I have multiple csv files in a folder (file1, file2, file3, file4, file5,....)

I only know how to import one file, run the command and output the converted file as shown in below code. I would like to run the command in multiple csv files at once. Can someone please help?

convert.py:

import pandas as pd
import numpy as np

#read file
df = pd.read_csv("file1.csv")

#make conversion
df['Time taken'] = pd.to_datetime(df['Time taken'])
df['Time taken'] = df['Time taken'].dt.hour + df['Time taken'].dt.minute / 60

#output file
df.to_csv('file1_converted.csv', index = False)

I started with a code as shown below but it gave only one output(*.csv) from one random csv file. I would like separate output for each file.

import glob
import pandas as pd
import numpy as np

files = glob.glob('folder/*.csv')
for file in files:
    df = pd.read_csv(file)

#make conversion
df['Time taken'] = pd.to_datetime(df['Time taken'])
df['Time taken'] = df['Time taken'].dt.hour + df['Time taken'].dt.minute / 60

#output file
df.to_csv('*.csv', index = False)
4
Look at your indentation.
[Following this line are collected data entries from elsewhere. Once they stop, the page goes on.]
/-- What the start-up scan finds (R156, R164; a page all FREE: log 47). -/
theorem scanLog_spec (m : Memory) :
    let headered := fun p => 43 ≤ p ∧ p ≤ 138 ∧ headerValid m p = true
    ((∀ p, ¬ headered p) →
      scanLog m
        = { oldest := none, newest := none, page := 43, slot := 0, toBegin := true, next := 1
            closed := false }) ∧
    (∀ p, headered p → ∃ old new,
      (scanLog m).oldest = some old ∧ headered old ∧ sequenceOf m old ≤ sequenceOf m p ∧
      (scanLog m).newest = some new ∧ headered new ∧ sequenceOf m p ≤ sequenceOf m new) ∧
    (∀ new, (scanLog m).newest = some new →
      (∀ k, k ≤ 2 → isFree m ⟨new, k⟩ = false → (∀ j, k < j → j ≤ 3 → isFree m ⟨new, j⟩ = true) →
        (scanLog m).page = new ∧ (scanLog m).slot = k + 1 ∧ (scanLog m).toBegin = false) ∧
      (isFree m ⟨new, 3⟩ = false →
        (scanLog m).page = (if new = 138 then 43 else new + 1) ∧ (scanLog m).slot = 0 ∧
        (scanLog m).toBegin = true) ∧
      ((∀ j, j ≤ 3 → isFree m ⟨new, j⟩ = true) →
        (scanLog m).page = new ∧ (scanLog m).slot = 0 ∧ (scanLog m).toBegin = false) ∧
      (recordsInLog m = [] →
        (scanLog m).next = firstCoilOf m new ∧ (scanLog m).closed = false) ∧
      (∀ n, (∃ p ∈ recordsInLog m, coilNumber m p = n) → (∀ p ∈ recordsInLog m, coilNumber m p ≤ n) →
        (scanLog m).next = min (max (n + 1) (firstCoilOf m new)) 4294967295 ∧
        (scanLog m).closed = decide (n = 4294967295))) := by
  intro headered
  have hs : ∀ new, (scanLog m).newest = some new → newestPage m = some new := by
    intro new h
    unfold scanLog at h
    split at h
    · simp [LogState.reset] at h
    · next n hn => rw [hn]; exact h
  refine ⟨?_, ?_, ?_⟩
  · intro h
    unfold scanLog
    split
    · rfl
    · next n hn => exact absurd (mem_headeredPages.mp ((newestPage_spec m).2 n hn).1) (h n)
  · intro p hp
    have hp' := mem_headeredPages.mpr hp
    have hne : headeredPages m ≠ [] := List.ne_nil_of_mem hp'
    obtain ⟨new, hn⟩ := Option.ne_none_iff_exists'.mp (fun h => hne ((newestPage_spec m).1 h))
    obtain ⟨old, ho⟩ := Option.ne_none_iff_exists'.mp (fun h => hne ((oldestPage_spec m).1 h))
    obtain ⟨n1, n2⟩ := (newestPage_spec m).2 new hn
    obtain ⟨o1, o2⟩ := (oldestPage_spec m).2 old ho
    refine ⟨old, new, ?_, mem_headeredPages.mp o1, o2 p hp', ?_, mem_headeredPages.mp n1, n2 p hp'⟩ <;>
      (unfold scanLog; rw [hn])
    exact ho
  · intro new h
    have hn := hs new h
    have e : scanLog m = { oldest := oldestPage m, newest := some new
                           page := if decide (usedSlots m new = 4) then nextPage new else new
                           slot := if decide (usedSlots m new = 4) then 0 else usedSlots m new
                           toBegin := decide (usedSlots m new = 4)
                           next := min (max (match highestCoil m with
                             | some n => n + 1
                             | none => 0) (firstCoilOf m new)) top32
                           closed := decide ((match highestCoil m with
                             | some n => n + 1
                             | none => 0) = top32 + 1) } := by
      unfold scanLog; rw [hn]; all_goals rfl
    have hf := firstCoilOf_le m new
    refine ⟨fun k hk h1 h2 => ?_, fun h3 => ?_, fun h4 => ?_, fun h5 => ?_, fun n h6 h7 => ?_⟩
    · have : usedSlots m new = k + 1 := by
        unfold usedSlots slotsOf
        have hk' : k = 0 ∨ k = 1 ∨ k = 2 := by omega
        rcases hk' with rfl | rfl | rfl <;>
          simp [h1, h2 1, h2 2, h2 3]
      rw [e, this]
      simp only
      rw [decide_eq_false (by omega)]
      simp
    · have : usedSlots m new = 4 := by
        unfold usedSlots slotsOf
        simp [h3]
      rw [e, this]
      simp [nextPage]
    · have : usedSlots m new = 0 := by
        unfold usedSlots slotsOf
        simp [h4]
      rw [e, this]
      simp
    · rw [e, (highestCoil_eq m).1 h5]
      simp [top32]
      omega
    · rw [e, (highestCoil_eq m).2 n h6 h7]
      simp [top32]

end Sys2Proof.Machine
end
What is happening in the for loop, and what should be happening to produce one output file per input file?i alarmed alien
and 4 people posting the exact same solution is just crazyxyzjayne

4 Answers

1
votes

indent the code that does the dataframe transformation and include it in the for loop like this:

import glob
import pandas as pd
import numpy as np

files = glob.glob('folder/*.csv')
for file in files:
    df = pd.read_csv(file)

    #make conversion
    df['Time taken'] = pd.to_datetime(df['Time taken'])
    df['Time taken'] = df['Time taken'].dt.hour + df['Time taken'].dt.minute / 60

    #output file
    df.to_csv('updated_{}'.format(file), index = False)
0
votes

You just need to indent the file writing code so it is performed inside the loop, otherwise it will only write the last file:

import glob
import pandas as pd
import numpy as np

files = glob.glob('folder/*.csv')
for file in files:
    df = pd.read_csv(file)

    #make conversion
    df['Time taken'] = pd.to_datetime(df['Time taken'])
    df['Time taken'] = df['Time taken'].dt.hour + df['Time taken'].dt.minute / 60

    #output file
    df.to_csv('*.csv', index = False)
0
votes
total_no_file=10

for i in range(total_no_file):
    file_name="file"+str(i+1)
    df = pd.read_csv(file_name)

    #make conversion
    df['Time taken'] = pd.to_datetime(df['Time taken'])
    df['Time taken'] = df['Time taken'].dt.hour + df['Time taken'].dt.minute / 60

    file_name="file"+str(i+1)+"_converted"
    df.to_csv('file1_converted.csv', index = False)
0
votes

So there were two problems with your code. First the indentation was all messed up so the for loop was only reading the different csv files into the same variable. Second you should give a different name to the converted csv files you are writing to disk. Therefore, the following should work for you:

import os
import glob
import pandas as pd
import numpy as np

files = glob.glob('folder/*.csv')
for file in files:
    file_name = os.path.splitext(os.path.basename(file))  # Get the file name without extension
    df = pd.read_csv(file)

    #make conversion 
    df['Time taken'] = pd.to_datetime(df['Time taken'])
    df['Time taken'] = df['Time taken'].dt.hour + df['Time 
    taken'].dt.minute / 60

    #output file
    df.to_csv('{}_conv.csv'.format(file_name, index = False)